TASK ITEM: Each line of the data below from the one holding "match step s with" to the one holding "def afterHalt (s", inclusive, is to be reproduced exactly; no other line belongs in the answer.

(Saved entries)
——————
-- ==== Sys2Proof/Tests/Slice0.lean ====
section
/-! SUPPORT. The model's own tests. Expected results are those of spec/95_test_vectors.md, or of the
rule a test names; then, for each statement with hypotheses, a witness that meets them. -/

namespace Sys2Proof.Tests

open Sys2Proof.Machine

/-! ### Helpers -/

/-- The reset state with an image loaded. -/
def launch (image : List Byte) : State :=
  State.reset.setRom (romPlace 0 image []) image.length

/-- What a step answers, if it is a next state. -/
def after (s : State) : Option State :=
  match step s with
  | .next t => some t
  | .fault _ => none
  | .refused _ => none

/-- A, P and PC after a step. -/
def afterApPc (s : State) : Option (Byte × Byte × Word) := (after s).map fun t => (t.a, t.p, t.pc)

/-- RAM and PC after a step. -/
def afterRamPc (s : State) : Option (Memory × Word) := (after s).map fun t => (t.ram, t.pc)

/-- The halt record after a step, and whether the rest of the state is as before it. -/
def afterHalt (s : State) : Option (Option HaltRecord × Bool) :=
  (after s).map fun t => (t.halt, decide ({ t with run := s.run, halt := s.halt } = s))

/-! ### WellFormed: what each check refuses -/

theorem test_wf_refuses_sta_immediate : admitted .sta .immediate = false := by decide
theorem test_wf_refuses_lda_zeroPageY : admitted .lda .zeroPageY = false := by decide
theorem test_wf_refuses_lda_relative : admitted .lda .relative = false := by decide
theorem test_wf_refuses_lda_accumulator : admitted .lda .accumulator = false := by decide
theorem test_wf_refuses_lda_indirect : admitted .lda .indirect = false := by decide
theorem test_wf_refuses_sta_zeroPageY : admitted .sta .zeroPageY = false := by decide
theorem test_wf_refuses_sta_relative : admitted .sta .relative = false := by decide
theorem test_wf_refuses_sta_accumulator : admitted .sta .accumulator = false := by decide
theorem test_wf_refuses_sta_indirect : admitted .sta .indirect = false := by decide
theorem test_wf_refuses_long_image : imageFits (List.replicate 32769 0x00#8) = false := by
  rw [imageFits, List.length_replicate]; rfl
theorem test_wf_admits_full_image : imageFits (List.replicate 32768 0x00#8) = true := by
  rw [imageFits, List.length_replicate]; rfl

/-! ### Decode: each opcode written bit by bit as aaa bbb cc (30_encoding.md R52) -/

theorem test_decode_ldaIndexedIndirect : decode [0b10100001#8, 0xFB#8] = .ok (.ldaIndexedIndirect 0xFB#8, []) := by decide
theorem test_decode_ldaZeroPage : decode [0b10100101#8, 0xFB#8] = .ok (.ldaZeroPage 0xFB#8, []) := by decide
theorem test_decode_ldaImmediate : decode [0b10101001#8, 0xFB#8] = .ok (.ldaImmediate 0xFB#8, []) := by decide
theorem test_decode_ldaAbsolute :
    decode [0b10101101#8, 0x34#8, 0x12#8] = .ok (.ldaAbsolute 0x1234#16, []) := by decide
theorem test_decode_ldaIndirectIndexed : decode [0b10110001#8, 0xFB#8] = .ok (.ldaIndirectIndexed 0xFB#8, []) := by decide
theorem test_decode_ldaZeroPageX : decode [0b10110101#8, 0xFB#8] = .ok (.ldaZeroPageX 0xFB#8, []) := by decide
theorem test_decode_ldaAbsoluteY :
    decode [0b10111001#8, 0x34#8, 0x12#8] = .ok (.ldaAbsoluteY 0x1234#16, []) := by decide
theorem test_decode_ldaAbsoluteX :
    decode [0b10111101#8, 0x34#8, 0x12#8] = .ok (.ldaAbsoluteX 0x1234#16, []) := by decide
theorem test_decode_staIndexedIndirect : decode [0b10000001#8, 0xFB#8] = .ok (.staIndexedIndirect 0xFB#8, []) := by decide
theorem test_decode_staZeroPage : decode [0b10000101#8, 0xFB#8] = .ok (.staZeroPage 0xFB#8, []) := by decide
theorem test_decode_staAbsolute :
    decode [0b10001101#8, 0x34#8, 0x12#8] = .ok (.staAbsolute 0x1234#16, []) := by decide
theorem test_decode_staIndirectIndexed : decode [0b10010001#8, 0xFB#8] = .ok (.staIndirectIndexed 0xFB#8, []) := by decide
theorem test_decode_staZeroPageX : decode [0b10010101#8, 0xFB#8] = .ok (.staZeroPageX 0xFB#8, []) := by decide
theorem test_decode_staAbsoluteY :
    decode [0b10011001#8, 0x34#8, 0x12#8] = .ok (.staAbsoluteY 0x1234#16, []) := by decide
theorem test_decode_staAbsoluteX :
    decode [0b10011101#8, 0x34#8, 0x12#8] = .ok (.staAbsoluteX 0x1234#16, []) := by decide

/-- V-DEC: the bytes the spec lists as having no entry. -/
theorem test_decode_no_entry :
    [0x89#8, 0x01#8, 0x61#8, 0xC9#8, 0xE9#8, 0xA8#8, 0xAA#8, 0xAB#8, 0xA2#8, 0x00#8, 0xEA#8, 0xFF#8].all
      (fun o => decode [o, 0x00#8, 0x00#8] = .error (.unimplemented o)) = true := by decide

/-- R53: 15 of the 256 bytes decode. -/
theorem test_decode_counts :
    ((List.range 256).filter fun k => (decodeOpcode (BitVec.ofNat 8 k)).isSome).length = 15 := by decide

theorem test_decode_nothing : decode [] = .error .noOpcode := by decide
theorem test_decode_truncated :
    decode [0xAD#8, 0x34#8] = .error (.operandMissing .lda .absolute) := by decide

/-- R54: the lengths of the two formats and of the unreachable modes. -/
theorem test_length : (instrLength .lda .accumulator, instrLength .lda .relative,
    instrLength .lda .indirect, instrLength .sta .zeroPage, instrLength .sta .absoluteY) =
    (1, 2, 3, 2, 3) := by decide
——————
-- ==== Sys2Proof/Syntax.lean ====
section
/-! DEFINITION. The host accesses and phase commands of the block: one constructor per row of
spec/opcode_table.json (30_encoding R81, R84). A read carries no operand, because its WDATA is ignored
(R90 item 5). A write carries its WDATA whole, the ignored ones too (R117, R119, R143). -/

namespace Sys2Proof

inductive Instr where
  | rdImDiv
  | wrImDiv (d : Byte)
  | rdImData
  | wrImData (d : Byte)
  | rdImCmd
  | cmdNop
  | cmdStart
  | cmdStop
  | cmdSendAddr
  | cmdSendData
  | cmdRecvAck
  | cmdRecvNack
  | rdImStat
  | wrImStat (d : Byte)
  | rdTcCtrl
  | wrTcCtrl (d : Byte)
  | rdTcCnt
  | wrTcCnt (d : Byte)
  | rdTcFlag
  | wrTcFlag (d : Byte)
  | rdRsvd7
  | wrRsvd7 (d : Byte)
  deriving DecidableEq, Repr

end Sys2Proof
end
——————
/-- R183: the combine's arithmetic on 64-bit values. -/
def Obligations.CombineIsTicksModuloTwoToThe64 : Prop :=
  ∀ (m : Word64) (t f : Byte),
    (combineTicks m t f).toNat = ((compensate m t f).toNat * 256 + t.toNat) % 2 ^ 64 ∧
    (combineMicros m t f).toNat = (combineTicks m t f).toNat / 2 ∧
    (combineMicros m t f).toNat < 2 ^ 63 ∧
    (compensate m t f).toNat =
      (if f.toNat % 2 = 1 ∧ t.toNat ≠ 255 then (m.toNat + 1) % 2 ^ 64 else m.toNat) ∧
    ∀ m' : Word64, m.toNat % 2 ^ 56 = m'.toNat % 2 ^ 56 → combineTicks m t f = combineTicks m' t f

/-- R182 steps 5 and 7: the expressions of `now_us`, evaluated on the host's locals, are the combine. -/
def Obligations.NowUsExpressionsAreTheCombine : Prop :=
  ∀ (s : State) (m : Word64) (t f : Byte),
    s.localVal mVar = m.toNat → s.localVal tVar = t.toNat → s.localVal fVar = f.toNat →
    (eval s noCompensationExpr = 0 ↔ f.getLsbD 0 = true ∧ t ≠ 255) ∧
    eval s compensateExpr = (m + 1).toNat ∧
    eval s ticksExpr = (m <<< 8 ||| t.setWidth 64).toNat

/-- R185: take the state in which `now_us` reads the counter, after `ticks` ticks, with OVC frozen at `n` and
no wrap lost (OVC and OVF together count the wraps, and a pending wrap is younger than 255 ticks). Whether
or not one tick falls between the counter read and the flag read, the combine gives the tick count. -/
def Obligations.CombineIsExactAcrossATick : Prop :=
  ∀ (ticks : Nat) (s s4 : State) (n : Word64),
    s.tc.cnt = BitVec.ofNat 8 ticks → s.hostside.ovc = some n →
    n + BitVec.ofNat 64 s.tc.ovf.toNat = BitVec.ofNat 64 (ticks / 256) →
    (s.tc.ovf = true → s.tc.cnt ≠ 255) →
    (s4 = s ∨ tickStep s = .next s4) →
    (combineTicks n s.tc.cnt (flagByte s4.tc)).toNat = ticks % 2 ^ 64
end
——————
WRITTEN REPLY:
  match step s with
  | .next t => some t
  | .fault _ => none
  | .refused _ => none

/-- A, P and PC after a step. -/
def afterApPc (s : State) : Option (Byte × Byte × Word) := (after s).map fun t => (t.a, t.p, t.pc)

/-- RAM and PC after a step. -/
def afterRamPc (s : State) : Option (Memory × Word) := (after s).map fun t => (t.ram, t.pc)

/-- The halt record after a step, and whether the rest of the state is as before it. -/
def afterHalt (s : State) : Option (Option HaltRecord × Bool) :=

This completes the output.